Les Afro Sambas
Vinicius de Moraes et Baden Powell
Nous arrivons bientôt
Année d'enregistrement : 1966
Production et direction artistique : Roberto Quartin et Wadi Gebara
Technicien graveur : Ademar Rocha
Arrangements et direction : Maestro Guerra Peixe
Voix : Vinicius de Moraes, Quatuor en Cy et Chœur Mixte
Saxophone ténor : Pedro Luiz de Assis
Saxophone baryton : Aurino Ferreira
Flûte : Nicolino Copie
Guitare : Baden Powell
Contrebasse : Jorge Marinho
Batterie : Reisinho
Atabaques : Alfredo Bessa et Nelson Luiz
Bongo : Alexandre S. Martins
Tambourin : Gilson de Freitas
Agogô : Mineirinho
Afoxé : Adyr José Raimundo
Deux sources d'une symbiose musicale
Par Flávio Roberto Nunes
L'un des liens les plus réussis entre la culture classique et populaire, l'album Os Afro-sambas (Vinícius de Moraes et Baden Powell, 1966) a été une source d'inspiration et de significations diverses pour les artisans de la musique du monde entier. De la conjonction des deux talents, la beauté déborderait, pleine d'amour et d'inquiétude pour notre condition d'êtres alloués dans cette partie du monde en proie à de si brutales inégalités.

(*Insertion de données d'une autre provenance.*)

-- ==== Sys2Proof/WellFormed.lean ====
section
/-! DEFINITION. Which commands are well formed. Operand ranges that a bounded type already gives (a bank letter, a
staging entry number, an address, a 16-bit argument) need no check. `exec` gives every command a meaning, well
formed or not; a command that is not well formed is one no part of the system can send. -/

namespace Sys2Proof

/-- A read answer gives no more bytes than the longest array read, one slot (R100). -/
def ReadAnswer.wf : ReadAnswer → Bool
  | .array => true
  | .other bytes => bytes.length ≤ 512

/-- The command byte names a command: 01h to 0Fh (R166). -/
def knownCode (code : Byte) : Bool := 1 ≤ code.toNat && code.toNat ≤ 15

/-- A command that can be sent: an unknown command byte is outside 01h to 0Fh (R166), and a read answer fits the
longest read (R100). -/
def Instr.wf : Instr → Bool
  | .unknownCommand code => !knownCode code
  | .arrayReadDone _ answer => answer.wf
  | _ => true

end Sys2Proof
end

Enregistré en seulement trois jours, en janvier 1966, et sur deux canaux de captation acoustique uniques, les limites techniques du studio près de la zone portuaire n'éclipseraient pas la brillance du timbre des instruments, encore moins celle des voix. Atabaques, afoxés, agogôs, tambourins, berimbaus, gonzos, saxophones, flûtes, contrebasses et une guitare incomparable fournissent la base rythmique, harmonique et mélodique de la voix de Vinícius, et non sans l'assistance luxueuse (évocations du chant grégorien, selon Baden ) des filles du Cy Quartet. Canto de Xangô, Bocoché, Canto de Iemanjá sont des perles animées pour l'esprit africain du candomblé, pour le souffle de la samba de roda et de l'umbanda poussé à Bahia et pour l'âme carioca d'une certaine samba plus moderne, avec des échos de Bossa Nova, voir le morceau Tristeza e Solidão, mais avec la spiritualité que le mouvement de la région sud de Rio de Janeiro ne l'avait pas encore.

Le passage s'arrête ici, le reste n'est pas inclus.